For a trend reversal, you want to see this pattern at the end of a price rally. During falling prices, the pattern will simply tell you that the trend is likely to continue.
The Red / Black Marubozu candle example below shows you how to identify it:
It can be easy to dismiss the relevance and power of the Marubozu pattern because it only consists of a single candlestick. However, that one candle is actually quite important and can tell you a lot about the market sentiment and emotional state of both buyers and sellers.
This pattern is rather rare because of the lack of candle shadows. When you don’t have any shadows, it tells you that the price action never went outside of the opening and closing price. That’s a pretty clear trading direction without backlash from the other side, so it’s a signal of power.
Bullish candles tell you that demand is outpacing supply, selling activity is weak, and price action rapidly rises as a result. You get the opposite from a bearish candle – bulls have a firm control on the price action. This strong indicator is why a single candlestick can fairly reliably tell you what the future price action will be.
How to Trade the Marubozu Pattern
It can actually be somewhat difficult to find a Marubozu pattern on a candlestick chart when you’re doing it right. Each candle should represent somewhere between 4 hours and a full day worth of trading activity. With that longer timeline, Marubozu’s will be quite rare. On a short timeframe, you’ll see this pattern everywhere but it won’t be accurate to initiate trades.
Take a look at the chart below to see 3 examples of this pattern in action. This is a real cryptocurrency chart from a low-cap altcoin. Higher volatility assets can be extremely rare to flash this signal. Hunting through years of Bitcoin and Ethereum charts, I was really only able to find 1 or 2 examples of this pattern, and they really weren’t very strong examples.
This chart is excellent though because it shows you both bearish and bullish patterns and examples of both trend reversals and trend continuations. Notice the price action before each pattern. With reversals, the price action switches direction, but it continues in the same direction with a continuation. By simply looking at the surrounding candles and trends, you can quickly identify what a Marubozu pattern is likely to do to the market.

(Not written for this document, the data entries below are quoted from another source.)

theorem lay_12c3_20f5_15f5_6f6_0f6 {wd C M c0 : Nat} (x0 : BitVec 5) (x1 : BitVec 5) (x2 : BitVec 6) (x3 : BitVec 6)
    (hC : C = M * 33554432 + c0 * 4096) (hM : M < 64) (h0 : c0 < 8)
    (he : wd = C + x0.toNat * 1048576 + x1.toNat * 32768 + x2.toNat * 64 + x3.toNat) :
    bits wd 25 6 = M ∧ bits wd 12 3 = c0 ∧ fld wd 20 5 = x0 ∧ fld wd 15 5 = x1 ∧ fld wd 6 6 = x2 ∧ fld wd 0 6 = x3 := by
  have lt0 := x0.isLt; have lt1 := x1.isLt; have lt2 := x2.isLt; have lt3 := x3.isLt
  subst hC
  refine ⟨by simp only [bits]; omega, by simp only [bits]; omega, fld_eq (by omega), fld_eq (by omega), fld_eq (by omega), fld_eq (by omega)⟩

theorem lay_0c4_18c1_22f3_19f3_17f1_14f3_9f5_4f5 {wd C M c0 c1 : Nat} (x0 : BitVec 3) (x1 : BitVec 3) (x2 : BitVec 1) (x3 : BitVec 3) (x4 : BitVec 5) (x5 : BitVec 5)
    (hC : C = M * 33554432 + c0 * 1 + c1 * 262144) (hM : M < 64) (h0 : c0 < 16) (h1 : c1 < 2)
    (he : wd = C + x0.toNat * 4194304 + x1.toNat * 524288 + x2.toNat * 131072 + x3.toNat * 16384 + x4.toNat * 512 + x5.toNat * 16) :
    bits wd 25 6 = M ∧ bits wd 0 4 = c0 ∧ bits wd 18 1 = c1 ∧ fld wd 22 3 = x0 ∧ fld wd 19 3 = x1 ∧ fld wd 17 1 = x2 ∧ fld wd 14 3 = x3 ∧ fld wd 9 5 = x4 ∧ fld wd 4 5 = x5 := by
  have lt0 := x0.isLt; have lt1 := x1.isLt; have lt2 := x2.isLt; have lt3 := x3.isLt; have lt4 := x4.isLt; have lt5 := x5.isLt
  subst hC
  refine ⟨by simp only [bits]; omega, by simp only [bits]; omega, by simp only [bits]; omega, fld_eq (by omega), fld_eq (by omega), fld_eq (by omega), fld_eq (by omega), fld_eq (by omega), fld_eq (by omega)⟩

theorem lay_18c1_22f3_19f3_17f1_14f3_9f5_0f9 {wd C M c0 : Nat} (x0 : BitVec 3) (x1 : BitVec 3) (x2 : BitVec 1) (x3 : BitVec 3) (x4 : BitVec 5) (x5 : BitVec 9)
    (hC : C = M * 33554432 + c0 * 262144) (hM : M < 64) (h0 : c0 < 2)
    (he : wd = C + x0.toNat * 4194304 + x1.toNat * 524288 + x2.toNat * 131072 + x3.toNat * 16384 + x4.toNat * 512 + x5.toNat) :
    bits wd 25 6 = M ∧ bits wd 18 1 = c0 ∧ fld wd 22 3 = x0 ∧ fld wd 19 3 = x1 ∧ fld wd 17 1 = x2 ∧ fld wd 14 3 = x3 ∧ fld wd 9 5 = x4 ∧ fld wd 0 9 = x5 := by
  have lt0 := x0.isLt; have lt1 := x1.isLt; have lt2 := x2.isLt; have lt3 := x3.isLt; have lt4 := x4.isLt; have lt5 := x5.isLt
  subst hC
  refine ⟨by simp only [bits]; omega, by simp only [bits]; omega, fld_eq (by omega), fld_eq (by omega), fld_eq (by omega), fld_eq (by omega), fld_eq (by omega), fld_eq (by omega)⟩

theorem lay_0c7_20f5_15f5_10f5_7f3 {wd C M c0 : Nat} (x0 : BitVec 5) (x1 : BitVec 5) (x2 : BitVec 5) (x3 : BitVec 3)
    (hC : C = M * 33554432 + c0 * 1) (hM : M < 64) (h0 : c0 < 128)
    (he : wd = C + x0.toNat * 1048576 + x1.toNat * 32768 + x2.toNat * 1024 + x3.toNat * 128) :
    bits wd 25 6 = M ∧ bits wd 0 7 = c0 ∧ fld wd 20 5 = x0 ∧ fld wd 15 5 = x1 ∧ fld wd 10 5 = x2 ∧ fld wd 7 3 = x3 := by
  have lt0 := x0.isLt; have lt1 := x1.isLt; have lt2 := x2.isLt; have lt3 := x3.isLt
  subst hC
  refine ⟨by simp only [bits]; omega, by simp only [bits]; omega, fld_eq (by omega), fld_eq (by omega), fld_eq (by omega), fld_eq (by omega)⟩

theorem lay_0c7_10c5_20f5_15f5_7f3 {wd C M c0 c1 : Nat} (x0 : BitVec 5) (x1 : BitVec 5) (x2 : BitVec 3)
    (hC : C = M * 33554432 + c0 * 1 + c1 * 1024) (hM : M < 64) (h0 : c0 < 128) (h1 : c1 < 32)
    (he : wd = C + x0.toNat * 1048576 + x1.toNat * 32768 + x2.toNat * 128) :
    bits wd 25 6 = M ∧ bits wd 0 7 = c0 ∧ bits wd 10 5 = c1 ∧ fld wd 20 5 = x0 ∧ fld wd 15 5 = x1 ∧ fld wd 7 3 = x2 := by
  have lt0 := x0.isLt; have lt1 := x1.isLt; have lt2 := x2.isLt
  subst hC
  refine ⟨by simp only [bits]; omega, by simp only [bits]; omega, by simp only [bits]; omega, fld_eq (by omega), fld_eq (by omega), fld_eq (by omega)⟩

theorem lay_0c10_20f5_15f5_13f2_10f3 {wd C M c0 : Nat} (x0 : BitVec 5) (x1 : BitVec 5) (x2 : BitVec 2) (x3 : BitVec 3)
    (hC : C = M * 33554432 + c0 * 1) (hM : M < 64) (h0 : c0 < 1024)
    (he : wd = C + x0.toNat * 1048576 + x1.toNat * 32768 + x2.toNat * 8192 + x3.toNat * 1024) :
    bits wd 25 6 = M ∧ bits wd 0 10 = c0 ∧ fld wd 20 5 = x0 ∧ fld wd 15 5 = x1 ∧ fld wd 13 2 = x2 ∧ fld wd 10 3 = x3 := by
  have lt0 := x0.isLt; have lt1 := x1.isLt; have lt2 := x2.isLt; have lt3 := x3.isLt
  subst hC
  refine ⟨by simp only [bits]; omega, by simp only [bits]; omega, fld_eq (by omega), fld_eq (by omega), fld_eq (by omega), fld_eq (by omega)⟩

theorem lay_0c4_9c3_20f5_15f5_12f3_4f5 {wd C M c0 c1 : Nat} (x0 : BitVec 5) (x1 : BitVec 5) (x2 : BitVec 3) (x3 : BitVec 5)
    (hC : C = M * 33554432 + c0 * 1 + c1 * 512) (hM : M < 64) (h0 : c0 < 16) (h1 : c1 < 8)
    (he : wd = C + x0.toNat * 1048576 + x1.toNat * 32768 + x2.toNat * 4096 + x3.toNat * 16) :
    bits wd 25 6 = M ∧ bits wd 0 4 = c0 ∧ bits wd 9 3 = c1 ∧ fld wd 20 5 = x0 ∧ fld wd 15 5 = x1 ∧ fld wd 12 3 = x2 ∧ fld wd 4 5 = x3 := by
  have lt0 := x0.isLt; have lt1 := x1.isLt; have lt2 := x2.isLt; have lt3 := x3.isLt
  subst hC
  refine ⟨by simp only [bits]; omega, by simp only [bits]; omega, by simp only [bits]; omega, fld_eq (by omega), fld_eq (by omega), fld_eq (by omega), fld_eq (by omega)⟩

theorem lay_9c3_20f5_15f5_12f3_0f9 {wd C M c0 : Nat} (x0 : BitVec 5) (x1 : BitVec 5) (x2 : BitVec 3) (x3 : BitVec 9)
    (hC : C = M * 33554432 + c0 * 512) (hM : M < 64) (h0 : c0 < 8)
    (he : wd = C + x0.toNat * 1048576 + x1.toNat * 32768 + x2.toNat * 4096 + x3.toNat) :
    bits wd 25 6 = M ∧ bits wd 9 3 = c0 ∧ fld wd 20 5 = x0 ∧ fld wd 15 5 = x1 ∧ fld wd 12 3 = x2 ∧ fld wd 0 9 = x3 := by
  have lt0 := x0.isLt; have lt1 := x1.isLt; have lt2 := x2.isLt; have lt3 := x3.isLt
  subst hC
  refine ⟨by simp only [bits]; omega, by simp only [bits]; omega, fld_eq (by omega), fld_eq (by omega), fld_eq (by omega), fld_eq (by omega)⟩

theorem lay_0c12_20f5_15f5_12f3 {wd C M c0 : Nat} (x0 : BitVec 5) (x1 : BitVec 5) (x2 : BitVec 3)
    (hC : C = M * 33554432 + c0 * 1) (hM : M < 64) (h0 : c0 < 4096)
    (he : wd = C + x0.toNat * 1048576 + x1.toNat * 32768 + x2.toNat * 4096) :
    bits wd 25 6 = M ∧ bits wd 0 12 = c0 ∧ fld wd 20 5 = x0 ∧ fld wd 15 5 = x1 ∧ fld wd 12 3 = x2 := by
  have lt0 := x0.isLt; have lt1 := x1.isLt; have lt2 := x2.isLt
  subst hC
  refine ⟨by simp only [bits]; omega, by simp only [bits]; omega, fld_eq (by omega), fld_eq (by omega), fld_eq (by omega)⟩

theorem lay_0c6_9c3_20f5_15f5_12f3_6f3 {wd C M c0 c1 : Nat} (x0 : BitVec 5) (x1 : BitVec 5) (x2 : BitVec 3) (x3 : BitVec 3)
    (hC : C = M * 33554432 + c0 * 1 + c1 * 512) (hM : M < 64) (h0 : c0 < 64) (h1 : c1 < 8)
    (he : wd = C + x0.toNat * 1048576 + x1.toNat * 32768 + x2.toNat * 4096 + x3.toNat * 64) :
    bits wd 25 6 = M ∧ bits wd 0 6 = c0 ∧ bits wd 9 3 = c1 ∧ fld wd 20 5 = x0 ∧ fld wd 15 5 = x1 ∧ fld wd 12 3 = x2 ∧ fld wd 6 3 = x3 := by
  have lt0 := x0.isLt; have lt1 := x1.isLt; have lt2 := x2.isLt; have lt3 := x3.isLt
  subst hC
  refine ⟨by simp only [bits]; omega, by simp only [bits]; omega, by simp only [bits]; omega, fld_eq (by omega), fld_eq (by omega), fld_eq (by omega), fld_eq (by omega)⟩

theorem lay_24c1_21f3_0f21 {wd C M c0 : Nat} (x0 : BitVec 3) (x1 : BitVec 21)
    (hC : C = M * 33554432 + c0 * 16777216) (hM : M < 64) (h0 : c0 < 2)
    (he : wd = C + x0.toNat * 2097152 + x1.toNat) :
    bits wd 25 6 = M ∧ bits wd 24 1 = c0 ∧ fld wd 21 3 = x0 ∧ fld wd 0 21 = x1 := by
  have lt0 := x0.isLt; have lt1 := x1.isLt
  subst hC
  refine ⟨by simp only [bits]; omega, by simp only [bits]; omega, fld_eq (by omega), fld_eq (by omega)⟩

theorem lay_0c15_23c2_20f3_15f5 {wd C M c0 c1 : Nat} (x0 : BitVec 3) (x1 : BitVec 5)
    (hC : C = M * 33554432 + c0 * 1 + c1 * 8388608) (hM : M < 64) (h0 : c0 < 32768) (h1 : c1 < 4)
    (he : wd = C + x0.toNat * 1048576 + x1.toNat * 32768) :
    bits wd 25 6 = M ∧ bits wd 0 15 = c0 ∧ bits wd 23 2 = c1 ∧ fld wd 20 3 = x0 ∧ fld wd 15 5 = x1 := by
  have lt0 := x0.isLt; have lt1 := x1.isLt
  subst hC
  refine ⟨by simp only [bits]; omega, by simp only [bits]; omega, by simp only [bits]; omega, fld_eq (by omega), fld_eq (by omega)⟩

theorem lay_0c20_23c2_20f3 {wd C M c0 c1 : Nat} (x0 : BitVec 3)
    (hC : C = M * 33554432 + c0 * 1 + c1 * 8388608) (hM : M < 64) (h0 : c0 < 1048576) (h1 : c1 < 4)
    (he : wd = C + x0.toNat * 1048576) :
    bits wd 25 6 = M ∧ bits wd 0 20 = c0 ∧ bits wd 23 2 = c1 ∧ fld wd 20 3 = x0 := by
  have lt0 := x0.isLt
  subst hC
  refine ⟨by simp only [bits]; omega, by simp only [bits]; omega, by simp only [bits]; omega, fld_eq (by omega)⟩

theorem lay_20c5_15f5_0f15 {wd C M c0 : Nat} (x0 : BitVec 5) (x1 : BitVec 15)
    (hC : C = M * 33554432 + c0 * 1048576) (hM : M < 64) (h0 : c0 < 32)
    (he : wd = C + x0.toNat * 32768 + x1.toNat) :
    bits wd 25 6 = M ∧ bits wd 20 5 = c0 ∧ fld wd 15 5 = x0 ∧ fld wd 0 15 = x1 := by
  have lt0 := x0.isLt; have lt1 := x1.isLt
  subst hC
  refine ⟨by simp only [bits]; omega, by simp only [bits]; omega, fld_eq (by omega), fld_eq (by omega)⟩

Trend Reversals & Continuations
Besides looking at price action leading up to this candle pattern, you can also utilize support and resistance levels to help figure out if prices are likely to reverse or continue. Support and resistance lines can also be great confirmation signals to use in combination with this pattern to confirm a likely price direction before you initiate a trade.
If prices are dropping and they approach a level of support when a bullish Marubozu appears, it could be a great place to place an order to buy. During rising price action when you’re nowhere near a resistance level and a bullish pattern appears, you could also initiate a long position. These would also be ideal places to take profits on shorts.
When the value is going up towards a line of resistance with a bearish Marubozu, this is often an ideal opportunity to open a short position or take profits on longs. The same can be said for a continuation when the pattern appears in the middle of a downtrend when it’s not close to reaching a support level.